*** MATERIAL SUPPLIED ***

-- ==== Sys2Proof/Machine/Record.lean ====
section
/-! DEFINITION. The acquisition engine: triggers, captures, reduced entries, histograms, persistence maps, and the
record's octets (R324 to R336). -/

namespace Sys2Proof.Machine

open Sys2Proof

/-! ### What a tick holds for a channel (R325, R329) -/

/-- One stored sample: instant in 1/65,536 ns, value, status octet, valid, synchronised, arrival-timed. -/
structure AcqItem where
  inst   : Int
  val    : Word
  status : Nat
  valid  : Bool
  sync   : Bool
  at_    : Bool
  deriving DecidableEq, Repr

/-- A stream sample as an item: value `i`, skew subtracted (R334). -/
def acqSample (s : Sample) (i : Nat) (skew : Int) : AcqItem :=
  ⟨s.inst - skew, w32i (s.vals.getD i 0), s.qual.getD i 0, !s.invalid, s.sync, !s.sync⟩

/-- The samples of a channel that belong to tick `k`, oldest first; a derived output's status carries SYNC and AT (R78). -/
def Lane.acqItems (L : Lane) (c : RecCh) (k : Nat) : List AcqItem :=
  match c.kind with
  | 1 =>
    match L.chanOf c.index with
    | none => []
    | some (n, i) =>
      let skew := L.img.skews.getD c.index 0 * 65536
      ((((L.stream n).lpddr.filter (fun p => p.1 == k)).map (·.2)).reverse).map (fun s => acqSample s i skew)
  | 2 =>
    (((L.chain c.index).ring.filter (fun o => o.tick == k)).reverse).map (fun o =>
      ⟨o.inst * 65536, o.val, o.status, !o.status.testBit 1, o.status.testBit 5, o.status.testBit 6⟩)
  | 3 =>
    let n := c.index / 4
    let skew := L.img.skews.getD (L.subCh0 n + c.index % 4) 0 * 65536
    (((L.stream n).hist.filter (fun s => s.wtick == k)).reverse).map (fun s => acqSample s (c.index % 4) skew)
  | _ =>
    (((L.acq.ring.getD c.index []).filter (fun p => p.1 == k)).reverse).map (fun p =>
      ⟨(edgeNs k : Nat) * 65536, p.2.1, p.2.2, !p.2.2.testBit 4, true, false⟩)

/-- A channel's samples are raw integers. -/
def RecCh_raw (c : RecCh) : Bool := c.kind == 1 || c.kind == 3

/-- A stored value as a number in the channel's sample type. -/
def acqNum (raw : Bool) (w : Word) : Dy := if raw then Dy.ofInt w.toInt else val32 w

/-- A stored value scaled (R331). -/
def Lane.acqScaled (L : Lane) (c : RecCh) (w : Word) : Dy :=
  if c.kind = 1 then val32 (L.scaleRaw c.index w.toInt).1
  else if c.kind = 3 then val32 (L.scaleRaw (L.subCh0 (c.index / 4) + c.index % 4) w.toInt).1
  else val32 w

/-! ### Reduced entries, histograms, maps (R330 to R332) -/

/-- An item taken into the interval in progress (R330). -/
def CapCh.reduce (x : CapCh) (raw : Bool) (a : AcqItem) : CapCh :=
  let old := x.acc.getD (0, 0, 0, 0)
  let st := old.2.2.2 ||| a.status
  if !a.valid then { x with acc := some (old.1, old.2.1, old.2.2.1, st) }
  else if old.2.2.1 = 0 then { x with acc := some (a.val, a.val, 1, st) }
  else
    let mn := if (acqNum raw a.val).lt (acqNum raw old.1) then a.val else old.1
    let mx := if (acqNum raw old.2.1).lt (acqNum raw a.val) then a.val else old.2.1
    { x with acc := some (mn, mx, min 65535 (old.2.2.1 + 1), st) }

/-- The interval ends: its entry is stored. -/
def CapCh.flushRed (x : CapCh) : CapCh := { x with red := x.acc.getD (0, 0, 0, 0) :: x.red, acc := none }

/-- The histogram bin of a value: 1,024 UNDER, 1,025 OVER counted beside bins 0 and 1,023 (R331). -/
def histBin (v lo hi : Dy) : List Nat :=
  if v.lt lo then [0, 1024]
  else if !(v.lt hi) then [1023, 1025]
  else
    let q := rnd64 ((rnd64 ((rnd64 (v.sub lo)).mul (Dy.ofInt 1024))).div (rnd64 (hi.sub lo)))
    [min 1023 q.floor.toNat]

/-- A count that saturates at 32 bits. -/
def satBump (m : NMap Nat) (k top : Nat) : NMap Nat := m.put k (min top (m.getD k 0 + 1))

/-- One item into a channel's full-rate data or the interval in progress, and into its histogram. -/
def Lane.capItem (L : Lane) (c : RecCh) (full : Bool) (x : CapCh) (a : AcqItem) : CapCh :=
  let x := if c.hist && a.valid then
      { x with bins := (histBin (L.acqScaled c a.val) (val32 c.hlo) (val32 c.hhi)).foldl (fun m b => satBump m b 0xFFFFFFFF) x.bins }
    else x
  let x := { x with sync := x.sync && a.sync, at_ := x.at_ || a.at_ }
  if full then { x with full := (a.inst, a.val, a.status) :: x.full } else x.reduce (RecCh_raw c) a

/-- FULL of a definition. -/
def Lane.rdFull (L : Lane) (d : Nat) : Nat := L.fld .ACQ_RD_FULL 22 0 d

/-- A closed tick is read into a capture (R329). -/
def Lane.capRead (L : Lane) (x : Capture) (k : Nat) : Capture :=
  let full := decide (k < x.t + L.rdFull x.d)
  let ri := max 1 (L.fld .ACQ_RD_CFG 15 0 x.d)
  let ends := !full && (decide ((k + 1 - (x.t + L.rdFull x.d)) % ri = 0) || k == x.last)
  let step := fun (p : RecCh × CapCh) =>
    let y := (L.acqItems p.1 k).foldl (fun y a => L.capItem p.1 full y a) p.2
    if ends then y.flushRed else y
  { x with chans := (x.list.zip x.chans).map step, read := k }

/-- What the burst ring holds of ticks that have been closed, newest first (R16, R18). -/
def Lane.closedHist (L : Lane) (n : Nat) : List Sample := (L.stream n).hist.filter (fun s => decide (s.wtick ≤ L.tick))

/-- A mapped event's 256 samples from the burst ring, oldest first; none where sample i + 127 is still to come, the
empty list where they are not all held or include a miss (R332). [log 107 DEDUCED] -/
def Lane.mapSamples (L : Lane) (n idx : Nat) (e : WfEvent) : Option (List Int) :=
  let h := L.closedHist n
  match h.findIdx? (fun s => s.inst == e.inst) with
  | none => some []
  | some j =>
    if j < 127 then none
    else
      let l := ((h.drop (j - 127)).take 256).reverse
      let span : Int := (255 * 65536000000000 : Nat) / max 1 (L.subRate n)
      let got := (l.getLast?.map (·.inst)).getD 0 - (l.head?.map (·.inst)).getD 0
      if l.length = 256 && l.all (fun s => !s.invalid) && decide (got ≤ span + 65536 * 500) then some (l.map (fun s => s.vals.getD idx 0))
      else some []

/-- One event's samples added to a map (R332). [log 107 DEDUCED] -/
def mapAdd (c : RecCh) (m : NMap Nat) (l : List Int) : NMap Nat :=
  (l.zip (List.range 256)).foldl (fun m p =>
    let row := clampI 0 255 ((p.1 - c.plo) * 256 / max 1 (c.phi - c.plo))
    satBump m (row.toNat * 256 + p.2) 65535) m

*** End of MATERIAL SUPPLIED ***

**EXERCISE GOAL:** Please give every entry again, precisely as it appears.

**REPLY:**
-- ==== Sys2Proof/Machine/Record.lean ====
section
/-! DEFINITION. The acquisition engine: triggers, captures, reduced entries, histograms, persistence maps, and the
record's octets (R324 to R336). -/

namespace Sys2Proof.Machine

open Sys2Proof

/-! ### What a tick holds for a channel (R325, R329) -/

/-- One stored sample: instant in 1/65,536 ns, value, status octet, valid, synchronised, arrival-timed. -/
structure AcqItem where
  inst   : Int
  val    : Word
  status : Nat
  valid  : Bool
  sync   : Bool
  at_    : Bool
  deriving DecidableEq, Repr

/-- A stream sample as an item: value `i`, skew subtracted (R334). -/
def acqSample (s : Sample) (i : Nat) (skew : Int) : AcqItem :=
  ⟨s.inst - skew, w32i (s.vals.getD i 0), s.qual.getD i 0, !s.invalid, s.sync, !s.sync⟩

/-- The samples of a channel that belong to tick `k`, oldest first; a derived output's status carries SYNC and AT (R78). -/
def Lane.acqItems (L : Lane) (c : RecCh) (k : Nat) : List AcqItem :=
  match c.kind with
  | 1 =>
    match L.chanOf c.index with
    | none => []
    | some (n, i) =>
      let skew := L.img.skews.getD c.index 0 * 65536
      ((((L.stream n).lpddr.filter (fun p => p.1 == k)).map (·.2)).reverse).map (fun s => acqSample s i skew)
  | 2 =>
    (((L.chain c.index).ring.filter (fun o => o.tick == k)).reverse).map (fun o =>
      ⟨o.inst * 65536, o.val, o.status, !o.status.testBit 1, o.status.testBit 5, o.status.testBit 6⟩)
  | 3 =>
    let n := c.index / 4
    let skew := L.img.skews.getD (L.subCh0 n + c.index % 4) 0 * 65536
    (((L.stream n).hist.filter (fun s => s.wtick == k)).reverse).map (fun s => acqSample s (c.index % 4) skew)
  | _ =>
    (((L.acq.ring.getD c.index []).filter (fun p => p.1 == k)).reverse).map (fun p =>
      ⟨(edgeNs k : Nat) * 65536, p.2.1, p.2.2, !p.2.2.testBit 4, true, false⟩)

/-- A channel's samples are raw integers. -/
def RecCh_raw (c : RecCh) : Bool := c.kind == 1 || c.kind == 3

/-- A stored value as a number in the channel's sample type. -/
def acqNum (raw : Bool) (w : Word) : Dy := if raw then Dy.ofInt w.toInt else val32 w

/-- A stored value scaled (R331). -/
def Lane.acqScaled (L : Lane) (c : RecCh) (w : Word) : Dy :=
  if c.kind = 1 then val32 (L.scaleRaw c.index w.toInt).1
  else if c.kind = 3 then val32 (L.scaleRaw (L.subCh0 (c.index / 4) + c.index % 4) w.toInt).1
  else val32 w

/-! ### Reduced entries, histograms, maps (R330 to R332) -/

/-- An item taken into the interval in progress (R330). -/
def CapCh.reduce (x : CapCh) (raw : Bool) (a : AcqItem) : CapCh :=
  let old := x.acc.getD (0, 0, 0, 0)
  let st := old.2.2.2 ||| a.status
  if !a.valid then { x with acc := some (old.1, old.2.1, old.2.2.1, st) }
  else if old.2.2.1 = 0 then { x with acc := some (a.val, a.val, 1, st) }
  else
    let mn := if (acqNum raw a.val).lt (acqNum raw old.1) then a.val else old.1
    let mx := if (acqNum raw old.2.1).lt (acqNum raw a.val) then a.val else old.2.1
    { x with acc := some (mn, mx, min 65535 (old.2.2.1 + 1), st) }

/-- The interval ends: its entry is stored. -/
def CapCh.flushRed (x : CapCh) : CapCh := { x with red := x.acc.getD (0, 0, 0, 0) :: x.red, acc := none }

/-- The histogram bin of a value: 1,024 UNDER, 1,025 OVER counted beside bins 0 and 1,023 (R331). -/
def histBin (v lo hi : Dy) : List Nat :=
  if v.lt lo then [0, 1024]
  else if !(v.lt hi) then [1023, 1025]
  else
    let q := rnd64 ((rnd64 ((rnd64 (v.sub lo)).mul (Dy.ofInt 1024))).div (rnd64 (hi.sub lo)))
    [min 1023 q.floor.toNat]

/-- A count that saturates at 32 bits. -/
def satBump (m : NMap Nat) (k top : Nat) : NMap Nat := m.put k (min top (m.getD k 0 + 1))

/-- One item into a channel's full-rate data or the interval in progress, and into its histogram. -/
def Lane.capItem (L : Lane) (c : RecCh) (full : Bool) (x : CapCh) (a : AcqItem) : CapCh :=
  let x := if c.hist && a.valid then
      { x with bins := (histBin (L.acqScaled c a.val) (val32 c.hlo) (val32 c.hhi)).foldl (fun m b => satBump m b 0xFFFFFFFF) x.bins }
    else x
  let x := { x with sync := x.sync && a.sync, at_ := x.at_ || a.at_ }
  if full then { x with full := (a.inst, a.val, a.status) :: x.full } else x.reduce (RecCh_raw c) a

/-- FULL of a definition. -/
def Lane.rdFull (L : Lane) (d : Nat) : Nat := L.fld .ACQ_RD_FULL 22 0 d

/-- A closed tick is read into a capture (R329). -/
def Lane.capRead (L : Lane) (x : Capture) (k : Nat) : Capture :=
  let full := decide (k < x.t + L.rdFull x.d)
  let ri := max 1 (L.fld .ACQ_RD_CFG 15 0 x.d)
  let ends := !full && (decide ((k + 1 - (x.t + L.rdFull x.d)) % ri = 0) || k == x.last)
  let step := fun (p : RecCh × CapCh) =>
    let y := (L.acqItems p.1 k).foldl (fun y a => L.capItem p.1 full y a) p.2
    if ends then y.flushRed else y
  { x with chans := (x.list.zip x.chans).map step, read := k }

/-- What the burst ring holds of ticks that have been closed, newest first (R16, R18). -/
def Lane.closedHist (L : Lane) (n : Nat) : List Sample := (L.stream n).hist.filter (fun s => decide (s.wtick ≤ L.tick))

/-- A mapped event's 256 samples from the burst ring, oldest first; none where sample i + 127 is still to come, the
empty list where they are not all held or include a miss (R332). [log 107 DEDUCED] -/
def Lane.mapSamples (L : Lane) (n idx : Nat) (e : WfEvent) : Option (List Int) :=
  let h := L.closedHist n
  match h.findIdx? (fun s => s.inst == e.inst) with
  | none => some []
  | some j =>
    if j < 127 then none
    else
      let l := ((h.drop (j - 127)).take 256).reverse
      let span : Int := (255 * 65536000000000 : Nat) / max 1 (L.subRate n)
      let got := (l.getLast?.map (·.inst)).getD 0 - (l.head?.map (·.inst)).getD 0
      if l.length = 256 && l.all (fun s => !s.invalid) && decide (got ≤ span + 65536 * 500) then some (l.map (fun s => s.vals.getD idx 0))
      else some []

/-- One event's samples added to a map (R332). [log 107 DEDUCED] -/
def mapAdd (c : RecCh) (m : NMap Nat) (l : List Int) : NMap Nat :=
  (l.zip (List.range 256)).foldl (fun m p =>
    let row := clampI 0 255 ((p.1 - c.plo) * 256 / max 1 (c.phi - c.plo))
    satBump m (row.toNat * 256 + p.2) 65535) m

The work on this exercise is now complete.